▶ The problem:
Wherever a line in the records contains the word "ends", return that line.
-.-.-
/-- Section 2.1, `STY $10,X`. -/
theorem test_sty :
    ends (start ⟨0x8000#16, 0x00#8, 0xFF#8, 0x34#8, 0xFD#8, 0b000100#6⟩ []
        [0x94#8, 0x10#8])
      ⟨0x8002#16, 0x00#8, 0xFF#8, 0x34#8, 0xFD#8, 0b000100#6⟩ 4 [(0x000F#16, 0x34#8)] = true := by decide

/-- Section 2.2, `TAX`. -/
theorem test_tax :
    ends (start ⟨0x8000#16, 0x00#8, 0x55#8, 0x00#8, 0xFD#8, 0b000100#6⟩ []
        [0xAA#8])
      ⟨0x8001#16, 0x00#8, 0x00#8, 0x00#8, 0xFD#8, 0b000110#6⟩ 2 [] = true := by decide

/-- Section 2.2, `TAY`. -/
theorem test_tay :
    ends (start ⟨0x8000#16, 0x80#8, 0x00#8, 0x00#8, 0xFD#8, 0b000100#6⟩ []
        [0xA8#8])
      ⟨0x8001#16, 0x80#8, 0x00#8, 0x80#8, 0xFD#8, 0b100100#6⟩ 2 [] = true := by decide

/-- Section 2.2, `TXA`. -/
theorem test_txa :
    ends (start ⟨0x8000#16, 0x80#8, 0x7F#8, 0x00#8, 0xFD#8, 0b100100#6⟩ []
        [0x8A#8])
      ⟨0x8001#16, 0x7F#8, 0x7F#8, 0x00#8, 0xFD#8, 0b000100#6⟩ 2 [] = true := by decide

/-- Section 2.2, `TYA`. -/
theorem test_tya :
    ends (start ⟨0x8000#16, 0x01#8, 0x00#8, 0x00#8, 0xFD#8, 0b000100#6⟩ []
        [0x98#8])
      ⟨0x8001#16, 0x00#8, 0x00#8, 0x00#8, 0xFD#8, 0b000110#6⟩ 2 [] = true := by decide

/-- Section 2.2, `TSX`. -/
theorem test_tsx :
    ends (start ⟨0x8000#16, 0x00#8, 0x00#8, 0x00#8, 0xFD#8, 0b000100#6⟩ []
        [0xBA#8])
      ⟨0x8001#16, 0x00#8, 0xFD#8, 0x00#8, 0xFD#8, 0b100100#6⟩ 2 [] = true := by decide

/-- Section 2.2, `TXS`. -/
theorem test_txs :
    ends (start ⟨0x8000#16, 0x00#8, 0x00#8, 0x00#8, 0xFD#8, 0b100100#6⟩ []
        [0x9A#8])
      ⟨0x8001#16, 0x00#8, 0x00#8, 0x00#8, 0x00#8, 0b100100#6⟩ 2 [] = true := by decide

/-- Section 2.2, `PHA`. -/
theorem test_pha :
    ends (start ⟨0x8000#16, 0x12#8, 0x00#8, 0x00#8, 0x00#8, 0b000100#6⟩ []
        [0x48#8])
      ⟨0x8001#16, 0x12#8, 0x00#8, 0x00#8, 0xFF#8, 0b000100#6⟩ 3 [(0x0100#16, 0x12#8)] = true := by decide

/-- Section 2.2, `PLA`. -/
theorem test_pla :
    ends (start ⟨0x8000#16, 0x00#8, 0x00#8, 0x00#8, 0xFF#8, 0b000100#6⟩ [(0x0100, 0x80#8)]
        [0x68#8])
      ⟨0x8001#16, 0x80#8, 0x00#8, 0x00#8, 0x00#8, 0b100100#6⟩ 4 [] = true := by decide

/-- Section 2.2, `PLA`. -/
theorem test_pla_2 :
    ends (start ⟨0x8000#16, 0x09#8, 0x00#8, 0x00#8, 0x10#8, 0b000100#6⟩ [(0x0111, 0x00#8)]
        [0x68#8])
      ⟨0x8001#16, 0x00#8, 0x00#8, 0x00#8, 0x11#8, 0b000110#6⟩ 4 [] = true := by decide

/-- Section 2.2, `PHP`. -/
theorem test_php :
    ends (start ⟨0x8000#16, 0x00#8, 0x00#8, 0x00#8, 0xFD#8, 0b100001#6⟩ []
        [0x08#8])
      ⟨0x8001#16, 0x00#8, 0x00#8, 0x00#8, 0xFC#8, 0b100001#6⟩ 3 [(0x01FD#16, 0xB1#8)] = true := by decide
-.-.-
▶ Reply to the exercise:
    ends (start ⟨0x8000#16, 0x00#8, 0xFF#8, 0x34#8, 0xFD#8, 0b000100#6⟩ []
    ends (start ⟨0x8000#16, 0x00#8, 0x55#8, 0x00#8, 0xFD#8, 0b000100#6⟩ []
    ends (start ⟨0x8000#16, 0x80#8, 0x00#8, 0x00#8, 0xFD#8, 0b000100#6⟩ []
    ends (start ⟨0x8000#16, 0x80#8, 0x7F#8, 0x00#8, 0xFD#8, 0b100100#6⟩ []
    ends (start ⟨0x8000#16, 0x01#8, 0x00#8, 0x00#8, 0xFD#8, 0b000100#6⟩ []
    ends (start ⟨0x8000#16, 0x00#8, 0x00#8, 0x00#8, 0xFD#8, 0b000100#6⟩ []
    ends (start ⟨0x8000#16, 0x00#8, 0x00#8, 0x00#8, 0xFD#8, 0b100100#6⟩ []
    ends (start ⟨0x8000#16, 0x12#8, 0x00#8, 0x00#8, 0x00#8, 0b000100#6⟩ []
    ends (start ⟨0x8000#16, 0x00#8, 0x00#8, 0x00#8, 0xFF#8, 0b000100#6⟩ [(0x0100, 0x80#8)]
    ends (start ⟨0x8000#16, 0x09#8, 0x00#8, 0x00#8, 0x10#8, 0b000100#6⟩ [(0x0111, 0x00#8)]
    ends (start ⟨0x8000#16, 0x00#8, 0x00#8, 0x00#8, 0xFD#8, 0b100001#6⟩ []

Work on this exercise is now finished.